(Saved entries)

/-- Refused: a type or a register number that 03 R109 does not admit in an ATOMS word. -/
theorem test_wf_atoms_0 : ∀ i ∈ ([.atomsAdd 0 0 0 1 0, .atomsMin 1 0 0 2 0, .atomsMax 0 0 1 3 0, .atomsAnd 0 0 0 3 0, .atomsOr 0 0 1 2 0, .atomsXor 0 0 0 1 0, .atomsXchg 0 0 0 3 0] : List Instr), i.wf = false := by decide

/-- Refused: a type or a register number that 03 R109 does not admit in an ATOMS word. -/
theorem test_wf_atoms_1 : ∀ i ∈ ([.atomsCas 0 0 1 0 0, .atomsCas 0 0 2 2 0, .atomsFadd 0 0 0 3 0, .atomgScratch 0 0 0 1 0] : List Instr), i.wf = false := by decide

/-- A condition past the six of SCMP, and a copy that posts to no barrier but names one (03 R110). -/
theorem test_wf_choices : ∀ i ∈ ([.scmpI64 0 0 0 6, .scmpN64 0 0 0 7, .cpy 0 1 0, .cpyg 0 1 0, .cpys 0 2 0, .cpyc 0 15 0] : List Instr), i.wf = false := by decide

/-- Refused: a format or a register number that 03 R113 and R114 do not admit, or a hint payload that R90 does not allocate. -/
theorem test_wf_units_0 : ∀ i ∈ ([.mmq 0 0 0 11 0 0 0, .mmq 0 4 0 1 0 0 0, .mmq 1 0 0 0 0 0 0, .mms 0 0 0 0 0 0 0, .mms 0 0 0 11 0 0 0, .mms 0 4 0 1 0 0 0, .snput 32 0 0] : List Instr), i.wf = false := by decide

/-- Refused: a format or a register number that 03 R113 and R114 do not admit, or a hint payload that R90 does not allocate. -/
theorem test_wf_units_1 : ∀ i ∈ ([.snput 0 32 0, .snput 0 0 32, .snfind 32 0 0, .snget 32 0, .snget 0 32, .snrel 32, .kvmap 0 1 0 0] : List Instr), i.wf = false := by decide

/-- Refused: a format or a register number that 03 R113 and R114 do not admit, or a hint payload that R90 does not allocate. -/
theorem test_wf_units_2 : ∀ i ∈ ([.kvapp 0 4 0 0, .kvcommit 32 0, .kvcommit 0 32, .kvfree 32, .hsched 3 0 0, .hmod 0 0 0 5, .hscope 0 10] : List Instr), i.wf = false := by decide

/-- Register numbers at the ends of their ranges are admitted. -/
theorem test_wf_admits : ∀ i ∈ ([.iopw 62 62 62 15 7, .cmp 7 5 3 62 62 3 7, .ld 56 7 63 5 0 7, .mmq 14 56 7 0 1 31 7, .hscope 3 9] : List Instr), i.wf = true := by decide

/-! ## The cipher of memory encryption (16 R427), on the examples of its published standards -/

/-- FIPS 197, C.3: AES-256 under the key 00 01 … 1F of the block 00 11 … FF. -/
theorem test_aes : aesEncrypt (keyWords 0x1f1e1d1c1b1a191817161514131211100f0e0d0c0b0a09080706050403020100) 0xffeeddccbbaa99887766554433221100 =
    0x8960494b9049fceabf456751cab7a28e := by decide +kernel

/-- IEEE 1619, vector 10: data unit 0xFF of the bytes 00 01 02 … -/
theorem test_xts : encryptUnit (0x2776966649575999699370245777496226357174286053234590452818281827#256 ++
      0x9245947409820551379993169741880295278333646284239397585326594131#256) 255
    0x3f3e3d3c3b3a393837363534333231302f2e2d2c2b2a292827262524232221201f1e1d1c1b1a191817161514131211100f0e0d0c0b0a09080706050403020100 =
    0xfd88b14bcbfebe4533fcad35ac860a68443f68acf917b3668d4afef876e2315d3be6a314d412aea45723485e3f8000ea9bcf70e3996c83e48603772f103a3b1c := by decide +kernel

/-! ## Words, one step each: the word's bits, prepared registers, one result calculated by hand from the rule -/

/-- A vector register of every lane. -/
def gv (n : Nat) (f : Nat → Nat) (g : Group) : Group := g.setV n 0xFFFFFFFF (fun l => BitVec.ofNat 32 (f l))
/-- A vector register, the same in every lane. -/
def gc (n x : Nat) (g : Group) : Group := gv n (fun _ => x) g
/-- A scalar register. -/
def gs (n : Nat) (x : DWord) (g : Group) : Group := g.setS n x
/-- The placed group after an outcome. -/
def groupOf (o : Out) : Option Group := match o with
  | .next s => s.group? ⟨1, 0⟩
  | _ => none
/-- The placed team after an outcome. -/
def teamOf (o : Out) : Option Team := match o with
  | .next s => s.team? 1
  | _ => none
/-- The outcome of a word for the placed group. -/
def out (w : Word) (prep : Group → Group) : Out := runWord w (ready w prep)
/-- Register n of lane l after a word. -/
def v (w : Word) (prep : Group → Group) (n l : Nat) : Word := ((groupOf (out w prep)).map (fun g => g.v n l)).getD 0xDEADDEAD
/-- s(n) after a word. -/
def sOf (w : Word) (prep : Group → Group) (n : Nat) : DWord := ((groupOf (out w prep)).map (fun g => g.s n)).getD 0xDEADDEAD
/-- p(n) after a word. -/
def pOf (w : Word) (prep : Group → Group) (n : Nat) : Lanes := ((groupOf (out w prep)).map (fun g => g.p n)).getD 0xDEADDEAD
/-- The PC of a slice after a word. -/
def pcOf (w : Word) (prep : Group → Group) (k : Nat) : Word := ((groupOf (out w prep)).map (fun g => (g.slice k).pc)).getD 0xDEADDEAD
/-- The team's halt code after a word, if it has halted. -/
def haltOf (w : Word) (prep : Group → Group) : Option Nat := (teamOf (out w prep)).bind (fun t => if t.fr.halted then some t.fr.code else none)

/-- 05 R153: ADD v3, v2, v4 wraps. -/
theorem test_add_wraps : v 0x00308400 (gv 2 (fun l => l) ∘ gc 4 0xFFFFFFFF) 3 5 = 4 := by decide +kernel
/-- 03 R84: (p1) ADD leaves the lanes outside p1. -/
theorem test_add_guarded : v 0x00308401 (gc 2 7 ∘ gc 3 9 ∘ fun g => g.setP 1 0xFFFFFFFF 0x2) 3 0 = 9 ∧
    v 0x00308401 (gc 2 7 ∘ gc 3 9 ∘ fun g => g.setP 1 0xFFFFFFFF 0x2) 3 1 = 7 := by decide +kernel
/-- 05 R153: SUBSAT.i32 of -2^31 and 1 stays at -2^31. -/
theorem test_subsat : v 0x00308470 (gc 2 0x80000000 ∘ gc 4 1) 3 0 = 0x80000000 := by decide +kernel
/-- 05 R153: ABSD.i32 of -2^31 and 2^31 - 1 is 2^32 - 1. -/
theorem test_absd : v 0x00308450 (gc 2 0x80000000 ∘ gc 4 0x7FFFFFFF) 3 31 = 0xFFFFFFFF := by decide +kernel
/-- 05 R153: SARI by 31. -/
theorem test_sari : v 0x043038F8 (gc 0 0x80000000) 3 0 = 0xFFFFFFFF := by decide +kernel
/-- 02 R57, 05 R153: IOPW MIN.i64 takes the negative pair, low word first. -/
theorem test_min_i64 : v 0x08208410 (gc 2 5 ∘ gc 3 0xFFFFFFFF ∘ gc 4 6 ∘ gc 5 0) 2 0 = 5 ∧
    v 0x08208410 (gc 2 5 ∘ gc 3 0xFFFFFFFF ∘ gc 4 6 ∘ gc 5 0) 3 0 = 0xFFFFFFFF := by decide +kernel
/-- 05 R158: PERMB with 0x0123 reverses a's bytes. -/
theorem test_permb : v 0x0C308460 (gc 2 0x11223344 ∘ gc 4 0x0123) 3 0 = 0x44332211 := by decide +kernel
/-- 05 R157: BFX.i32 of the byte at 8 of 0x8A00. -/
theorem test_bfx : v 0x0C308450 (gc 2 0x8A00 ∘ gc 4 0x0808) 3 0 = 0xFFFFFF8A := by decide +kernel
/-- 05 R159: MULHI.i32 of -1 and 2. -/
theorem test_mulhi : v 0x10308408 (gc 2 0xFFFFFFFF ∘ gc 4 2) 3 0 = 0xFFFFFFFF := by decide +kernel
/-- 05 R160: DIV.i32 of -2^31 by -1, and by 0. -/
theorem test_div : v 0x10308430 (gc 2 0x80000000 ∘ gc 4 0xFFFFFFFF) 3 0 = 0x80000000 ∧ v 0x10308430 (gc 2 7) 3 0 = 0xFFFFFFFF := by decide +kernel
/-- 05 R160: a division by 0 sets DZ. -/
theorem test_div_sets_dz : (groupOf (out 0x10308430 (gc 2 7))).map (fun g => g.ctl.dz) = some true := by decide +kernel
/-- 05 R161, 13 R380: DIV.i32.tz by 0 traps its lane alone. -/
theorem test_div_tz : (teamOf (out 0x10308450 (gc 2 7 ∘ gv 4 (fun l => l)))).map (fun t => t.traps.map (fun e => (e.lane, e.code, e.operand))) =
    some [(0, 2, 7)] ∧ v 0x10308450 (gc 2 7 ∘ gv 4 (fun l => l)) 3 2 = 3 := by decide +kernel
/-- 05 R162: CMP.lt.i32 p1, v4, v5 (N23) compares signed. -/
theorem test_cmp : pOf 0x149020A0 (gv 4 (fun l => if l = 3 then 0xFFFFFFFF else 1)) 1 = 0x8 := by decide +kernel
/-- 02 R59: a compare into p0 is discarded. -/
theorem test_cmp_p0 : pOf 0x141020A0 (gc 4 0) 0 = 0xFFFFFFFF := by decide +kernel
/-- 05 R163: FCMP.un holds where an operand is NaN. -/
theorem test_fcmp_un : pOf 0x18B020A0 (gv 4 (fun l => if l = 0 then 0x7FC00000 else 0)) 1 = 0x1 := by decide +kernel
/-- 05 R165: SEL on p1. -/
theorem test_sel : v 0x1C308448 (gc 2 7 ∘ gc 4 9 ∘ fun g => g.setP 1 0xFFFFFFFF 0x4) 3 2 = 7 ∧
    v 0x1C308448 (gc 2 7 ∘ gc 4 9 ∘ fun g => g.setP 1 0xFFFFFFFF 0x4) 3 3 = 9 := by decide +kernel
/-- 05 R166: FADD.f32 of 1.5 and 2.25 is 3.75. -/
theorem test_fadd : v 0x20308400 (gc 2 0x3FC00000 ∘ gc 4 0x40100000) 3 0 = 0x40700000 := by decide +kernel
/-- 05 R166: FMUL.f64 of 1.5 and -2.0 is -3.0. -/
theorem test_fmul_f64 : v 0x20608448 (gc 3 0x3FF80000 ∘ gc 5 0xC0000000) 7 0 = 0xC0080000 := by decide +kernel
/-- 05 R166, 03 R91: FMAD.f32 v0, v0, v3, v2 (N57, N58): 2.0 times 3.0 plus 1.0. -/
theorem test_fmad : v 0x24000360 (gc 0 0x40000000 ∘ gc 3 0x40400000 ∘ gc 2 0x3F800000 ∘
    fun g => g.modSlices 0xFF (fun _ sl => { sl with hints := [(4, 2)], bundle := some 0 })) 0 0 = 0x40E00000 := by decide +kernel
/-- 03 R92: FMAD without HREG halts its team with ILLOP. -/
theorem test_fmad_alone : haltOf 0x24000360 id = some 0x10 := by decide +kernel
/-- 04 R141, its example: CVT.e4m3.f32 of 500.0, -1000.0, 0.1 and NaN. -/
theorem test_cvt_e4m3 : v 0x2D421040 (gc 8 0x43FA0000 ∘ gc 9 0xC47A0000 ∘ gc 10 0x3DCCCCCD ∘ gc 11 0x7FC00000) 20 0 = 0x7F1DFE7E := by decide +kernel
/-- 04 R144, its example: QBLK.e4m3 v20, v8, 32 of 3.0, 0.1, -1.0 and 0.0 in quarter 0, and zeros in quarter 1. -/
theorem test_qblk : v 0x31421200 (fun g => gc 11 0 (gv 10 (fun l => if l < 8 then 0xBF800000 else 0)
      (gv 9 (fun l => if l < 8 then 0x3DCCCCCD else 0) (gv 8 (fun l => if l < 8 then 0x40400000 else 0) g)))) 20 0 = 0x00F0557C := by decide +kernel
/-- 04 R144: the scale word of an all-zero block. -/
theorem test_qblk_zero : v 0x31421200 id 21 8 = 0x17F := by decide +kernel
/-- 04 R145, its example: DQBLK.e4m3 v8, v20, 32 gives 0.1015625. -/
theorem test_dqblk : v 0x30851208 (gc 20 0x00F0557C ∘ gc 21 0x78) 9 0 = 0x3DD00000 := by decide +kernel
/-- 05 R172: SHFL.up by 1 leaves lane 0 its own value. -/
theorem test_shfl_up : v 0x34308108 (gv 2 (fun l => 100 + l)) 3 0 = 100 ∧ v 0x34308108 (gv 2 (fun l => 100 + l)) 3 9 = 108 := by decide +kernel
/-- 05 R173: MATCH of the lanes' parities. -/
theorem test_match : v 0x34308030 (gv 2 (fun l => l % 2)) 3 5 = 0xAAAAAAAA := by decide +kernel
/-- 05 R175: RED.add.i32 of the lane numbers is 496; SCAN.add.i32 at lane 4 is 10. -/
theorem test_red_scan : v 0x34308040 (gv 2 (fun l => l)) 3 0 = 496 ∧ v 0x34308080 (gv 2 (fun l => l)) 3 4 = 10 := by decide +kernel
/-- 05 R174: MOVSR v0, lane (N08). -/
theorem test_movsr : v 0x34000038 id 0 17 = 17 := by decide +kernel
/-- 05 R176: MOVHI v3, 0x3F80 (N55) with its HIMM of 0x3F. -/
theorem test_movhi : v 0x38301400 (fun g => g.modSlices 0xFF (fun _ sl => { sl with hints := [(0, 0x3F)], bundle := some 0 })) 3 0 =
    0x3F800000 := by decide +kernel
/-- 05 R177: MOVX v8, [x0 + 3] reads line 3 + x0. -/
theorem test_movx : v 0x38801818 (gc 5 77 ∘ fun g => g.setX 0 0xFFFFFFFF (fun _ => 2)) 8 4 = 77 := by decide +kernel
/-- 05 R177: MOVX below line 0 traps with REGIDX and the index. -/
theorem test_movx_traps : (teamOf (out 0x38801818 (fun g => g.setX 0 0x1 (fun _ => 0xFFFC)))).map
    (fun t => t.traps.map (fun e => (e.lane, e.code, e.operand))) = some [(0, 1, 0xFFFFFFFF)] := by decide +kernel
/-- 05 R179: SMUL wraps at 64 bits; SCMP.le.n64. -/
theorem test_scalar : sOf 0x3C620810 (gs 2 0x8000000000000001 ∘ gs 1 2) 3 = 2 ∧ sOf 0x3C6208D8 (gs 2 5 ∘ gs 1 5) 3 = 1 := by decide +kernel
/-- 05 R183, its example: SFINDB v8, v4, v2 in "GATTACA" for 0x41. -/
theorem test_sfindb : v 0x44810218 (gc 4 0x54544147 ∘ gc 5 0x00414341 ∘ gc 2 0x41) 8 0 = 0x00520001 := by decide +kernel
/-- 05 R181: SLD of 2 bytes from offset 3 of a span. -/
theorem test_sld : v 0x44420A00 (gc 8 0x44332211 ∘ gc 9 0x88776655 ∘ gc 10 0x0203) 4 0 = 0x5544 := by decide +kernel
/-- 05 R182: SCMP of two strings that differ at byte 1. -/
theorem test_scmp : v 0x44310810 (gc 4 0x0100 ∘ gc 8 0x0200) 3 0 = 0xC0000001 := by decide +kernel
/-- 05 R187, its example: RHASH of 1 and 0x41. -/
theorem test_rhash : v 0x48200110 (gc 0 1 ∘ gc 1 0x41) 2 0 = 48337 := by decide +kernel
/-- 05 R186: HMIX of 0 is 0. -/
theorem test_hmix : v 0x48208008 (gc 2 1) 2 0 ≠ 0 ∧ v 0x48208008 id 2 0 = 0 := by decide +kernel
/-- 05 R188: PBIN of 2^31 and 10 is bin 5. -/
theorem test_pbin : v 0x48308418 (gc 2 0x80000000 ∘ gc 4 10) 3 0 = 5 := by decide +kernel
/-- 05 R185: HCRC of four zero bytes from all ones: the complement of the CRC-32C of four zero bytes, 0x48674BC7. -/
theorem test_hcrc : v 0x48308400 (gc 2 0xFFFFFFFF) 3 0 = 0xB798B438 := by decide +kernel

_Exercise brief_
Check the lines above and copy each one that includes "operand".

_Response_
theorem test_div_tz : (teamOf (out 0x10308450 (gc 2 7 ∘ gv 4 (fun l => l)))).map (fun t => t.traps.map (fun e => (e.lane, e.code, e.operand))) =
/-- 05 R163: FCMP.un holds where an operand is NaN. -/
    (fun t => t.traps.map (fun e => (e.lane, e.code, e.operand))) = some [(0, 1, 0xFFFFFFFF)] := by decide +kernel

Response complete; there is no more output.